[Records to process]

-- ==== Sys2Proof/Tests/Slice0.lean ====
section
/-! SUPPORT. The model's own tests. Expected values come from spec/95_test_vectors.md (the section is named at each group) or from
the encoding rules of spec/30_encoding.md; then one witness per statement with hypotheses. -/

namespace Sys2Proof.Tests
open Sys2Proof Sys2Proof.Machine

/-- A small state: a key store, an idle port, zeros elsewhere. -/
def storeOf (rk : Vector RoundKey 9) (n : Fin 10) : State where
  rk := rk
  klen := n
  rsp := 0
  rspValid := false
  blk := 0
  ri := 0
  nr := 0
  dir := .encrypt
  busy := false
  held := none
  host := []
  draws := 0

/-- The store `2: 9D 3B` of spec/95_test_vectors.md. -/
def store2 : State := storeOf #v[0x9D, 0x3B, 0, 0, 0, 0, 0, 0, 0] 2
/-- The store `9: 9D 3B 77 EE DC B9 73 E7 CE` of spec/95_test_vectors.md. -/
def store9 : State := storeOf #v[0x9D, 0x3B, 0x77, 0xEE, 0xDC, 0xB9, 0x73, 0xE7, 0xCE] 9
/-- The empty store. -/
def store0 : State := storeOf #v[0, 0, 0, 0, 0, 0, 0, 0, 0] 0

/-- RSP and KLEN after the step that accepts a word in a given state. -/
def answer (s : State) (w : Nat) : Option (RspWord × Nat) :=
  match step (s.withFetchWord 32 w) with
  | .next t => some (t.rsp, t.klen.val)
  | .fault _ => none
  | .refused _ => none

/-! ### Well-formedness: one ill-formed line for each check, refused -/

theorem test_wellFormed_refuses_wide_A : (AsmLine.expand 65536).wellFormed = false := by decide
theorem test_wellFormed_refuses_wide_K : (AsmLine.kpush 256).wellFormed = false := by decide
theorem test_wellFormed_refuses_wide_N : (AsmLine.kread 16).wellFormed = false := by decide
theorem test_wellFormed_refuses_wide_word : (AsmLine.word 4294967296).wellFormed = false := by decide
theorem test_wellFormed_refuses_either_operand :
    (AsmLine.feistel 65536 0).wellFormed = false ∧ (AsmLine.feistel 0 256).wellFormed = false ∧
      (AsmLine.keygen 0 16).wellFormed = false ∧ (AsmLine.encrypt 0 16).assemble = none := by decide

/-! ### Decoding: for every command a word written out bit by bit from R60 and R64 (OP, N, A, K) -/

theorem test_decode_expand : decode 0b00010000000000000011010100000000 = .ok (.expand 0x35) := by decide
theorem test_decode_confuse : decode 0b00100000000000000111010000000000 = .ok (.confuse 0x74) := by decide
theorem test_decode_feistel : decode 0b00110000000000000010010100111011 = .ok (.feistel 0x25 0x3B) := by decide
theorem test_decode_round : decode 0b01000000000011010110010100111011 = .ok (.round 0xD65 0x3B) := by decide
theorem test_decode_roundf : decode 0b01000001000011010110010100111011 = .ok (.roundf 0xD65 0x3B) := by decide
theorem test_decode_keygen : decode 0b01010100000000010011101100000000 = .ok (.keygen 0x13B 4) := by decide
theorem test_decode_encrypt : decode 0b01100010000010001011010100000000 = .ok (.encrypt 0x8B5 2) := by decide
theorem test_decode_decrypt : decode 0b01110010000001001110010100000000 = .ok (.decrypt 0x4E5 2) := by decide
theorem test_decode_kclr : decode 0b10000000000000000000000000000000 = .ok .kclr := by decide
theorem test_decode_kpush : decode 0b10010000000000000000000010011101 = .ok (.kpush 0x9D) := by decide
theorem test_decode_kread : decode 0b10100010000000000000000000000000 = .ok (.kread 2) := by decide
theorem test_decode_reserved : decode 0x00000000 = .error (.reservedOpcode 0x0) ∧
    decode 0xB208B500 = .error (.reservedOpcode 0xB) ∧ decode 0xFFFFFFFF = .error (.reservedOpcode 0xF) := by decide
/-- spec/95_test_vectors.md section 2.4, ignored bits: N = 0xE and N = 0xF, A = 0xFD65. -/
theorem test_decode_ignores_bits : decode 0x4EFD653B = .ok (.round 0xD65 0x3B) ∧
    decode 0x4FFD653B = .ok (.roundf 0xD65 0x3B) := by decide

/-! ### Assembly (R74) -/

theorem test_assemble_keygen : (AsmLine.keygen 0x13B 4).assemble = some 0x54013B00 := by decide
theorem test_assemble_text : assembleText "ENCRYPT 0x8B5, 2 ; vector 18".toList = some 0x6208B500 := by decide
theorem test_assemble_text_refuses_wide : assembleText "KREAD 16".toList = none := by decide
theorem test_write_response : writeResponse 0x04E5 = some "OK 0x4E5".toList ∧
    writeResponse 0x2000 = some "InsufficientKeys".toList := by decide

/-! ### One step of each command (spec/95_test_vectors.md sections 1, 2 and 4) -/

theorem test_step_expand_swapped_bits : answer store0 0x10000800 = some (0x0014, 0) := by decide
theorem test_step_expand_ignores_high_bits : answer store0 0x1FFFE0FF = some (0x0080, 0) := by decide
theorem test_step_confuse_zero_result : answer store0 0x20007100 = some (0x0000, 0) := by decide
theorem test_step_confuse_corner : answer store0 0x2000FF00 = some (0x001C, 0) := by decide
theorem test_step_feistel : answer store0 0x300035E3 = some (0x0028, 0) := by decide
theorem test_step_round : answer store0 0x4008B5E3 = some (0x0D4A, 0) := by decide
theorem test_step_roundf : answer store0 0x410D653B = some (0x04E5, 0) := by decide
theorem test_step_keygen_all_nine : (match step (store0.withFetchWord 32 0x5901C700) with
    | .next t => decide (t.rk = #v[0xE3, 0xC7, 0x8F, 0x1F, 0x3F, 0x7E, 0xFC, 0xF8, 0xF1] ∧ t.rsp = 0x0009)
    | _ => false) = true := by decide
theorem test_step_keygen_fails : answer store2 0x5A01C700 = some (0x1000, 0) := by decide
theorem test_step_kclr : answer store9 0x8FFFFFFF = some (0x0000, 0) := by decide
theorem test_step_kpush : answer store2 0x90000011 = some (0x0003, 3) := by decide
theorem test_step_kpush_full : answer store9 0x90000000 = some (0x1000, 9) := by decide
theorem test_step_kread_last : answer store9 0xA8000000 = some (0x00CE, 9) := by decide
theorem test_step_kread_beyond : answer store2 0xA2FFFFFF = some (0x2000, 2) := by decide
theorem test_step_encrypt_nine : answer store9 0x6908B500 = some (0x07ED, 9) := by decide
theorem test_step_encrypt_count_out_of_range : answer store9 0x6A08B500 = some (0x2000, 9) := by decide
theorem test_step_decrypt_nine : answer store9 0x7907ED00 = some (0x08B5, 9) := by decide
theorem test_step_decrypt_reverses_first_keys : answer store9 0x7204E500 = some (0x08B5, 9) := by decide
theorem test_step_reserved : answer store2 0xB208B500 = some (0x3000, 2) := by decide
/-- The first step after reset runs a presented command (spec/95_test_vectors.md P3 rows 1 and 2). -/
theorem test_step_from_reset : answer State.reset 0x60012300 = some (0x0123, 0) ∧
    answer State.reset 0x61012300 = some (0x2000, 0) := by decide

/-! ### Witnesses: the hypotheses of each statement, met together -/

/-- A response pending on the port. -/
def pending : State := { store2 with rsp := 0x04E5, rspValid := true, busy := true, host := [pinsTake] }
/-- A word presented to an idle core. -/
def presenting (w : CmdWord) : State := { store2 with host := [pinsPresent w] }

theorem test_witness_ExpandCommand : fieldOP 0x1FFFE0FF = 0x1 ∧ (65535 : Nat) < 65536 := by decide
theorem test_witness_ConfuseCommand : fieldOP 0x2FAB74FF = 0x2 ∧ (65535 : Nat) < 65536 := by decide
theorem test_witness_FeistelCommand : fieldOP 0x3FFFE53B = 0x3 ∧ (65535 : Nat) < 65536 ∧ (255 : Nat) < 256 := by decide
theorem test_witness_RoundCommand : fieldOP 0x4EFD653B = 0x4 ∧ BitVec.getLsbD (0x4EFD653B : CmdWord) 24 = false ∧
    (65535 : Nat) < 65536 ∧ (255 : Nat) < 256 := by decide
theorem test_witness_RoundfCommand : fieldOP 0x4FFD653B = 0x4 ∧ BitVec.getLsbD (0x4FFD653B : CmdWord) 24 = true ∧
    (65535 : Nat) < 65536 ∧ (255 : Nat) < 256 := by decide
theorem test_witness_KeygenCommand : (9 : Count).toNat ≤ 9 ∧ (0 : Nat) < (9 : Count).toNat ∧ 9 < (10 : Count).toNat ∧
    fieldOP 0x54FF3BEE = 0x5 ∧ (65535 : Nat) < 65536 ∧ (15 : Nat) < 16 := by decide
theorem test_witness_KclrCommand : fieldOP 0x8FFFFFFF = 0x8 := by decide
theorem test_witness_KpushCommand : store2.klen.val < 9 ∧ store9.klen.val = 9 ∧ (0 : Nat) ≠ store2.klen.val ∧
    fieldOP 0x9000009D = 0x9 ∧ (255 : Nat) < 256 := by decide
theorem test_witness_KreadCommand : (8 : Count).toNat < store9.klen.val ∧ store2.klen.val ≤ (2 : Count).toNat ∧
    9 ≤ (9 : Count).toNat ∧ fieldOP 0xA2FFFFFF = 0xA ∧ (15 : Nat) < 16 := by decide
theorem test_witness_EncryptCommand : (9 : Count).toNat ≤ store9.klen.val ∧ store9.klen.val < (10 : Count).toNat ∧
    fieldOP 0x62F8B5A7 = 0x6 ∧ (65535 : Nat) < 65536 ∧ (15 : Nat) < 16 := by decide
theorem test_witness_DecryptCommand : (2 : Count).toNat ≤ store2.klen.val ∧ store2.klen.val < (3 : Count).toNat ∧
    fieldOP 0x72F4E5FF = 0x7 ∧ (65535 : Nat) < 65536 ∧ (15 : Nat) < 16 := by decide
theorem test_witness_EncodeInvertsDecodeUpToIgnoredBits : decode 0x1FFFE0FF = .ok (.expand 0x20) := by decide
theorem test_witness_IgnoredBitsChangeNothing : decode 0x10002000 = .ok (.expand 0x20) ∧
    (0x1FFFE0FF : CmdWord) &&& (Instr.expand 0x20).usedBits = 0x10002000 &&& (Instr.expand 0x20).usedBits ∧
    (pinsPresent 0).rst = false ∧ (pinsPresent 0).cmdValid = true ∧ store2.idle :=
  ⟨by decide, by decide, rfl, rfl, rfl, rfl, rfl⟩
theorem test_witness_OpcodeMapIsTotalAndUnambiguous : OpcodeRow.selects ⟨"ROUNDF", .fAK, 0xF1000000, 0x41000000⟩ 0x4FFD653B = true ∧
    reservedOpcode (fieldOP 0xB208B500) = true ∧ reservedOpcode (fieldOP 0xA0000000) = false := by decide
theorem test_witness_AssembleDisassembly : reservedOpcode (fieldOP 0x00000000) = true := by decide
theorem test_witness_ExpandLinearAndInjective : (5 : Nat) < 6 ∧ expand 0x24 = 0xA8 ∧
    BitVec.getLsbD (0xA8 : Expanded) 5 = BitVec.getLsbD (0xA8 : Expanded) 3 ∧
    BitVec.getLsbD (0xA8 : Expanded) 4 = BitVec.getLsbD (0xA8 : Expanded) 2 := by decide
theorem test_witness_RoundKeyIsWindowOfRotatedKey : (15 : Nat) < 16 ∧ (8 : Nat) ≤ 8 ∧ (7 : Nat) < 8 := by decide
/-- 0x1FF and 0x1FE differ only in bit 0, which round 0 leaves out (R142). -/
theorem test_witness_RoundKeyBitsAreCyclic : (8 : Nat) ≤ 8 ∧ (7 : Nat) < 8 ∧
    ∀ b, b < 9 → b ≠ (9 - 0) % 9 → BitVec.getLsbD (0x1FF : MasterKey) b = BitVec.getLsbD (0x1FE : MasterKey) b := by decide
theorem test_witness_EncryptAndDecryptAreInverse : (9 : Count).toNat ≤ store9.klen.val := by decide
theorem test_witness_PushBetweenKeepsInverse : (2 : Count).toNat ≤ store2.klen.val := by decide
theorem test_witness_EncryptRebuiltFromSingleRounds : 1 ≤ (2 : Count).toNat ∧ (2 : Count).toNat ≤ store2.klen.val := by decide
theorem test_witness_FailedKeygenDiscardsKeys : 9 < (10 : Count).toNat ∧ 1 ≤ (1 : Count).toNat := by decide
theorem test_witness_PushingTheNextRoundKeyExtendsTheSchedule : (8 : Count).toNat < 9 := by decide
theorem test_witness_GeneratedKeysRoundTrip : (9 : Count).toNat ≤ (9 : Count).toNat ∧ (9 : Count).toNat ≤ 9 := by decide
theorem test_witness_ErrorsHaveNoPartialEffect :
    ∃ t, runWord 0x6308B500 store2 = .next t ∧ rspST t.rsp ≠ 0 := ⟨_, rfl, by decide⟩
theorem test_witness_ReservedWordAnswersIllegalCommand : (presenting 0xB208B500).host = pinsPresent 0xB208B500 :: [] ∧
    (presenting 0xB208B500).idle ∧ (pinsPresent 0xB208B500).rst = false ∧ (pinsPresent 0xB208B500).cmdValid = true ∧
    ((fieldOP 0xB208B500).toNat = 0 ∨ 11 ≤ (fieldOP 0xB208B500).toNat) ∧ (fieldOP 0x00000000).toNat = 0 :=
  ⟨rfl, ⟨rfl, rfl, rfl⟩, rfl, rfl, by decide, by decide⟩
theorem test_witness_StepRunsDecodedCommand : (presenting 0x6208B500).host = pinsPresent 0x6208B500 :: [] ∧
    (pinsPresent 0x6208B500).rst = false ∧ (pinsPresent 0x6208B500).cmdValid = true ∧
    (presenting 0x6208B500).busy = false ∧ (presenting 0x6208B500).rspValid = false ∧
    (presenting 0x6208B500).held = none ∧ decode 0x6208B500 = .ok (.encrypt 0x8B5 2) ∧
    decodeTableWord 32 0x6208B500 = some (.encrypt 0x8B5 2) :=
  ⟨rfl, rfl, rfl, rfl, rfl, rfl, by decide, by decide⟩
theorem test_witness_AcceptedWordIsAnswered : (presenting 0xFFFFFFFF).host = pinsPresent 0xFFFFFFFF :: [] ∧
    (presenting 0xFFFFFFFF).idle ∧ (pinsPresent 0xFFFFFFFF).rst = false ∧ (pinsPresent 0xFFFFFFFF).cmdValid = true :=
  ⟨rfl, ⟨rfl, rfl, rfl⟩, rfl, rfl⟩
theorem test_witness_ResponseHeldUntilTaken : pending.host = pinsTake :: [] ∧ pending.busy = true ∧ pending.rspValid = true ∧
    pinsTake.rst = false ∧ pending.held = none ∧ pinsTake.rspReady = true ∧ (pinsPresent 0).rspReady = false := by decide
theorem test_witness_BusyCoreKeepsKeyStore : pending.host = pinsTake :: [] ∧ pending.busy = true ∧ pinsTake.rst = false ∧
    ∃ t, step pending = .next t := ⟨rfl, rfl, rfl, _, rfl⟩
theorem test_witness_ResetFromAnyState : { pending with host := [pinsReset] }.host = pinsReset :: [] ∧ pinsReset.rst = true :=
  ⟨rfl, rfl⟩
theorem test_witness_NothingOnThePortsDuringReset : pinsReset.rst = true := rfl
theorem test_witness_KlenChangesOnlyByItsEvents :
    (∃ t, step (presenting 0x5201C700) = .next t) ∧ (∃ t, step (presenting 0x5A01C700) = .next t) ∧
    (∃ t, step (presenting 0x80000000) = .next t) ∧ (∃ t, step (presenting 0x90000000) = .next t) ∧
    (∃ t, step { pending with host := [pinsReset] } = .next t) :=
  ⟨⟨_, rfl⟩, ⟨_, rfl⟩, ⟨_, rfl⟩, ⟨_, rfl⟩, ⟨_, rfl⟩⟩
theorem test_witness_KeyStoreWrittenOnlyByKeyCommands : (presenting 0x6208B500).host = pinsPresent 0x6208B500 :: [] ∧
    (pinsPresent 0x6208B500).rst = false ∧ ∃ t, step (presenting 0x6208B500) = .next t := ⟨rfl, rfl, _, rfl⟩
theorem test_witness_OnlyBrokenHandshakeIsRefused :
    step { pending with held := some 0x80000000 } = .refused .hostDroppedCommand ∧
    step { pending with held := some 0x80000000, host := [pinsPresent 0x90000000] } = .refused .hostChangedCommand :=
  ⟨rfl, rfl⟩
theorem test_witness_StepKeepsTheInvariant : (presenting 0x6308B500).Inv ∧ pending.Inv ∧
    (∃ t, step (presenting 0x6308B500) = .next t) ∧ ∃ t, step pending = .next t :=
  ⟨⟨rfl, fun h => by cases h⟩, ⟨rfl, fun _ => ⟨by decide, fun h => absurd rfl h⟩⟩, ⟨_, rfl⟩, ⟨_, rfl⟩⟩
/-- Two states with the same keys `9D 3B` that differ in a dead entry, in BLK and in RSP. -/
theorem test_witness_ResponseDependsOnWordAndKeysOnly :
    keysOf store2 = keysOf { storeOf #v[0x9D, 0x3B, 0xFF, 0, 0, 0, 0, 0, 0] 2 with blk := 0xABC, rsp := 0x3000 } := by decide
theorem test_witness_MachineRefinesKeyListFunction : (presenting 0x7204E500).host = pinsPresent 0x7204E500 :: [] ∧
    portEvent (pinsPresent 0x7204E500) (presenting 0x7204E500) = .accept 0x7204E500 := by decide
theorem test_witness_CommandSequenceFollowsKeyListFunction :
    { store0 with host := programPins [0x80000000, 0x9000009D] }.idle ∧
    ([0x80000000, 0x9000009D] : List CmdWord)[1]? = some 0x9000009D := ⟨⟨rfl, rfl, rfl⟩, rfl⟩
/-- A word presented while a response is pending and kept until it is accepted, then a reset. -/
theorem test_witness_ConformingHostIsNeverRefused : pending.busy = pending.rspValid ∧
    hostConforms none true [{ pinsPresent 0x80000000 with rspReady := true }, pinsPresent 0x80000000, pinsReset] = true := by
  decide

[/Records to process]

Task prompt:
Using the data above, reproduce exactly the lines from the line that contains "A = 0xFD65. -/" through the line that contains "theorem test_step_confuse_zero_result : answer", including both.

Answer for the task:
/-- spec/95_test_vectors.md section 2.4, ignored bits: N = 0xE and N = 0xF, A = 0xFD65. -/
theorem test_decode_ignores_bits : decode 0x4EFD653B = .ok (.round 0xD65 0x3B) ∧
    decode 0x4FFD653B = .ok (.roundf 0xD65 0x3B) := by decide

/-! ### Assembly (R74) -/

theorem test_assemble_keygen : (AsmLine.keygen 0x13B 4).assemble = some 0x54013B00 := by decide
theorem test_assemble_text : assembleText "ENCRYPT 0x8B5, 2 ; vector 18".toList = some 0x6208B500 := by decide
theorem test_assemble_text_refuses_wide : assembleText "KREAD 16".toList = none := by decide
theorem test_write_response : writeResponse 0x04E5 = some "OK 0x4E5".toList ∧
    writeResponse 0x2000 = some "InsufficientKeys".toList := by decide

/-! ### One step of each command (spec/95_test_vectors.md sections 1, 2 and 4) -/

theorem test_step_expand_swapped_bits : answer store0 0x10000800 = some (0x0014, 0) := by decide
theorem test_step_expand_ignores_high_bits : answer store0 0x1FFFE0FF = some (0x0080, 0) := by decide
theorem test_step_confuse_zero_result : answer store0 0x20007100 = some (0x0000, 0) := by decide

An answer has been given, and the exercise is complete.